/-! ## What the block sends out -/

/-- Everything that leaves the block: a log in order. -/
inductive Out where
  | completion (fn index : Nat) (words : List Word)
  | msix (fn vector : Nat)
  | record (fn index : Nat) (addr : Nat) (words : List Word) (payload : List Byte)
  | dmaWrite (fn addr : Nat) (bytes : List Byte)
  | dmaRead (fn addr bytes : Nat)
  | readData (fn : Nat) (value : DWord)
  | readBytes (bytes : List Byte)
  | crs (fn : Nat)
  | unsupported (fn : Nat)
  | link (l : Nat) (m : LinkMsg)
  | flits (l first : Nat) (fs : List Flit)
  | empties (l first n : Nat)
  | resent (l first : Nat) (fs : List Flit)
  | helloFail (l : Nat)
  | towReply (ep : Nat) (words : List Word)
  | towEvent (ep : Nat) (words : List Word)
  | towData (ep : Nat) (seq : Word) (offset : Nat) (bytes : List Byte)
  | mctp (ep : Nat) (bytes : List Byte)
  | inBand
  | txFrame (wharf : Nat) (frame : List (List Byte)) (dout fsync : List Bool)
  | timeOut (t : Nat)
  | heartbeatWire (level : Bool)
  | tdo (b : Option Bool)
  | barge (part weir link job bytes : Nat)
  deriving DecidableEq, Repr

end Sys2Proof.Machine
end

# # #

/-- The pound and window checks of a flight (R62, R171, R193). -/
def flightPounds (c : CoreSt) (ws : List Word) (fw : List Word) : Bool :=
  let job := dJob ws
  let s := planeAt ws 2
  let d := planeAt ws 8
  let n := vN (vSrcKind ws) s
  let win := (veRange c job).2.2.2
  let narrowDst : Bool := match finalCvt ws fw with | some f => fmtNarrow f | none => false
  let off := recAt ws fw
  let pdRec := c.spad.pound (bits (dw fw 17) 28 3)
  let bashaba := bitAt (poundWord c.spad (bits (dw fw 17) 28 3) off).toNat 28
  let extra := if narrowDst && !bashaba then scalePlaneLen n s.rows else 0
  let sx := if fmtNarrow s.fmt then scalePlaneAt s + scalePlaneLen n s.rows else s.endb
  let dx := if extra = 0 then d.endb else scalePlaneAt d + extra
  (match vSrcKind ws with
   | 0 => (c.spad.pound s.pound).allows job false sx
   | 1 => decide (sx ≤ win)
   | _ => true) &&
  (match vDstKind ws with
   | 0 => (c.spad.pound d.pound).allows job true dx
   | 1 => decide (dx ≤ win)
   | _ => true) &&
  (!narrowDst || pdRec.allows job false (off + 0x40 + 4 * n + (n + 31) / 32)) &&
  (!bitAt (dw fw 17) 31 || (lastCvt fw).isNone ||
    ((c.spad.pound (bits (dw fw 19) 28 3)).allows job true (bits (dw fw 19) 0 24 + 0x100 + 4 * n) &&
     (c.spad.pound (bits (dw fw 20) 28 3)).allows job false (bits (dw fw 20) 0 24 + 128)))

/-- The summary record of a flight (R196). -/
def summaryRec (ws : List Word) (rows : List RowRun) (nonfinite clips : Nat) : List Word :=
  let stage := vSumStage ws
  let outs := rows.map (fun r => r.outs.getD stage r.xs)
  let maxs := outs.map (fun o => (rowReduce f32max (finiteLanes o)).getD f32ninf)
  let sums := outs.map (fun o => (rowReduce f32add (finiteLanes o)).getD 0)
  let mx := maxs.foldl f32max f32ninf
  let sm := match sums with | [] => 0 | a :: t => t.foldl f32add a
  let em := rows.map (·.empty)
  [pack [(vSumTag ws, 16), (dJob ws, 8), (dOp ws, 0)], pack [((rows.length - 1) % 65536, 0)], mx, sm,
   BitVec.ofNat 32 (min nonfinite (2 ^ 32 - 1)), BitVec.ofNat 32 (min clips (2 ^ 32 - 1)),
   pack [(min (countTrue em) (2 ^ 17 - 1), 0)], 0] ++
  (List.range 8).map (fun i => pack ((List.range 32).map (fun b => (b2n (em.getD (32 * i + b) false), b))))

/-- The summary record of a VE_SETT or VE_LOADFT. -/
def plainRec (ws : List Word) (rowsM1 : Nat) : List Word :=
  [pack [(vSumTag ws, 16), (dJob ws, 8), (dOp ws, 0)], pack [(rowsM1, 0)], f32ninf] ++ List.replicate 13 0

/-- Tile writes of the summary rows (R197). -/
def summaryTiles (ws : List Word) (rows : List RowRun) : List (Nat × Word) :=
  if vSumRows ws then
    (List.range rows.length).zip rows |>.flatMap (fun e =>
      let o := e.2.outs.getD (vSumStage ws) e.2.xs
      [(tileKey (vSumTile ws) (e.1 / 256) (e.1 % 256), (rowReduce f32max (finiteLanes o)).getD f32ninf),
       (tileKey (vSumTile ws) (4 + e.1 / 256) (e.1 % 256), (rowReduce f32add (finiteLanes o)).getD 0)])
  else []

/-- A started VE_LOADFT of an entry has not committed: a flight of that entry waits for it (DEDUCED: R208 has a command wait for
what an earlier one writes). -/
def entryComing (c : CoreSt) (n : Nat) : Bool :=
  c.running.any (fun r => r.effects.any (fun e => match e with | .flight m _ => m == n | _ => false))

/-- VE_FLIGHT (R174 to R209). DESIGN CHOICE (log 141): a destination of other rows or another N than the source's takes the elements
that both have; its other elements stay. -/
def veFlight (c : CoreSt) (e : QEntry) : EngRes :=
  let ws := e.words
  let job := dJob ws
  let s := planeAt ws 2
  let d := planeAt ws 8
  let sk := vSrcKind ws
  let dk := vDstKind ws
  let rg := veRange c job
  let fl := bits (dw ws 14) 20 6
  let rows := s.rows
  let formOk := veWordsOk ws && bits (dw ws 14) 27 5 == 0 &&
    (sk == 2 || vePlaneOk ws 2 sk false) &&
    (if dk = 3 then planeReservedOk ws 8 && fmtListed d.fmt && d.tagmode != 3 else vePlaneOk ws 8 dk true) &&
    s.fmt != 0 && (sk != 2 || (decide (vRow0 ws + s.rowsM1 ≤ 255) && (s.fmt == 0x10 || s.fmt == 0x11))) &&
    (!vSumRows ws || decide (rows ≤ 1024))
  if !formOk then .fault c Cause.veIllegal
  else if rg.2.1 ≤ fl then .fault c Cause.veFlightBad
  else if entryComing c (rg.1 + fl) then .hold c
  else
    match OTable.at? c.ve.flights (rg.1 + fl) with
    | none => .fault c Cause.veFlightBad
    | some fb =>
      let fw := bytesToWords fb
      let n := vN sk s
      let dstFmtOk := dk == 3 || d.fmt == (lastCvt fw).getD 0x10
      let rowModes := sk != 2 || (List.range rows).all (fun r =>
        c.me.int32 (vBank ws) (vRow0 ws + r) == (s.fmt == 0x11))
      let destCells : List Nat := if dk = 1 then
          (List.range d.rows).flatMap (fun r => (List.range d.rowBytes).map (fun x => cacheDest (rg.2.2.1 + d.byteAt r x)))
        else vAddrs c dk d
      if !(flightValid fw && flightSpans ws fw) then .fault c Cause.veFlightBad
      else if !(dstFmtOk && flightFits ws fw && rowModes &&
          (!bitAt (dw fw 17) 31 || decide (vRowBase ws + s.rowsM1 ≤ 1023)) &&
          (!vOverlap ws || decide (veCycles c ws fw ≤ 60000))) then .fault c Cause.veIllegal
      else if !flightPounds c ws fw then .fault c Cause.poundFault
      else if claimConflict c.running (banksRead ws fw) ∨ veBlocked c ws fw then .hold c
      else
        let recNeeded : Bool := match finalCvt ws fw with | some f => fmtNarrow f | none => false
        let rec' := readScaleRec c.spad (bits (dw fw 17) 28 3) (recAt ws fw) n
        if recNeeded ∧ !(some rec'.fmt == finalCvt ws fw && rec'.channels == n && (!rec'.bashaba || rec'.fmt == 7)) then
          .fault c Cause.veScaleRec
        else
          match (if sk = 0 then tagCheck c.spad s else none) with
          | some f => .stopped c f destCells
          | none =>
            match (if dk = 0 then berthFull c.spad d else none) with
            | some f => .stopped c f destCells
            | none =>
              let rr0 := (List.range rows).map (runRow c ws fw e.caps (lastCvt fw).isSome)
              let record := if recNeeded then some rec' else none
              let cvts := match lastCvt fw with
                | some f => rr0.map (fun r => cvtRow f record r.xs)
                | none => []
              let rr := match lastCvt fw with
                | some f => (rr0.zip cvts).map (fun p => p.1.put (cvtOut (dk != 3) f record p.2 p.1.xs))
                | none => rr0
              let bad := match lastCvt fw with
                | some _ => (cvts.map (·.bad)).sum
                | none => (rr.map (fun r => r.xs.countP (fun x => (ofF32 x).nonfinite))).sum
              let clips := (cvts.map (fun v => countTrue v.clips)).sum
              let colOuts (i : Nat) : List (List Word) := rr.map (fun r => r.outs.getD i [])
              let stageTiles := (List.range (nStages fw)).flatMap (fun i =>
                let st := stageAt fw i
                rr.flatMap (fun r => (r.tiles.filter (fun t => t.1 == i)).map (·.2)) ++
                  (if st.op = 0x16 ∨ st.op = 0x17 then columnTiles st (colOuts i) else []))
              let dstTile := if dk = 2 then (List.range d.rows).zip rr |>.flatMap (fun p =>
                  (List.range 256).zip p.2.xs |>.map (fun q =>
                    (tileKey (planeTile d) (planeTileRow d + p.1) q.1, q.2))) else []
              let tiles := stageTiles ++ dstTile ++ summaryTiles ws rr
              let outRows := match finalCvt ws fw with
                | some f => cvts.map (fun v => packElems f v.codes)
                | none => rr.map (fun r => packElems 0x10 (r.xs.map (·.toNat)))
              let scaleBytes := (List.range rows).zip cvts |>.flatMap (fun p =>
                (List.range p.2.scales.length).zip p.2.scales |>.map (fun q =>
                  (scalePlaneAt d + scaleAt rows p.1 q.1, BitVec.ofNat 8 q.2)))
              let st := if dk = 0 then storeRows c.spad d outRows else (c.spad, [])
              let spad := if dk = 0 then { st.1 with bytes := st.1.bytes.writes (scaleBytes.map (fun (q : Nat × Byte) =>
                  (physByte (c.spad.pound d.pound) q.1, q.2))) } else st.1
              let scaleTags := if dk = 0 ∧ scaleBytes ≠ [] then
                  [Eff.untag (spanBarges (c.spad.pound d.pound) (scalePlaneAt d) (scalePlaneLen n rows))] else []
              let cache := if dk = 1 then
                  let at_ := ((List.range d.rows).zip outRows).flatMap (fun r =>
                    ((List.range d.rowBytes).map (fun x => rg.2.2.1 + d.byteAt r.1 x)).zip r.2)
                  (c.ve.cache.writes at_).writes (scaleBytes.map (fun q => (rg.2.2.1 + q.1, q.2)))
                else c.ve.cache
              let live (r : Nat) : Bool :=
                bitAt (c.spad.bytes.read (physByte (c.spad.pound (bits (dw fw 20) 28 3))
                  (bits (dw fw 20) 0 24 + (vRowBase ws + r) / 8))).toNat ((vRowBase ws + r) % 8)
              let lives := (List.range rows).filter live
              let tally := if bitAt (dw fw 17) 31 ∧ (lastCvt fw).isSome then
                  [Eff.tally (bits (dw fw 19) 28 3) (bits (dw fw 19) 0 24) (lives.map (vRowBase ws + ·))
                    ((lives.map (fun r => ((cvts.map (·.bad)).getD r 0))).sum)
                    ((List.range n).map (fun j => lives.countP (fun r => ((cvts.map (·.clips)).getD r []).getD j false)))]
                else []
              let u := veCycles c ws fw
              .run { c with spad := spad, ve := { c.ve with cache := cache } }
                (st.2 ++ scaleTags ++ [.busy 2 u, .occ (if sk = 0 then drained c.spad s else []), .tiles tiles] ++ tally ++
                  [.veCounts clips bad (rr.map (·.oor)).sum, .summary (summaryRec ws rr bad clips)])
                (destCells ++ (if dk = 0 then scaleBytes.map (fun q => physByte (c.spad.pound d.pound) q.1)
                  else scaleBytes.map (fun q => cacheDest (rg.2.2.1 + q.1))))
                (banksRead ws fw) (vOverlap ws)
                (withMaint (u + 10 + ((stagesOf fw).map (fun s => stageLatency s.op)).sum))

# # #

Beginning with the line containing "(List.range 256).zip p.2.xs" in the material above, copy every line exactly until you have copied the line containing "0x10 (r.xs.map (·.toNat)))".

OUTPUT BELOW:
                  (List.range 256).zip p.2.xs |>.map (fun q =>
                    (tileKey (planeTile d) (planeTileRow d + p.1) q.1, q.2))) else []
              let tiles := stageTiles ++ dstTile ++ summaryTiles ws rr
              let outRows := match finalCvt ws fw with
                | some f => cvts.map (fun v => packElems f v.codes)
                | none => rr.map (fun r => packElems 0x10 (r.xs.map (·.toNat)))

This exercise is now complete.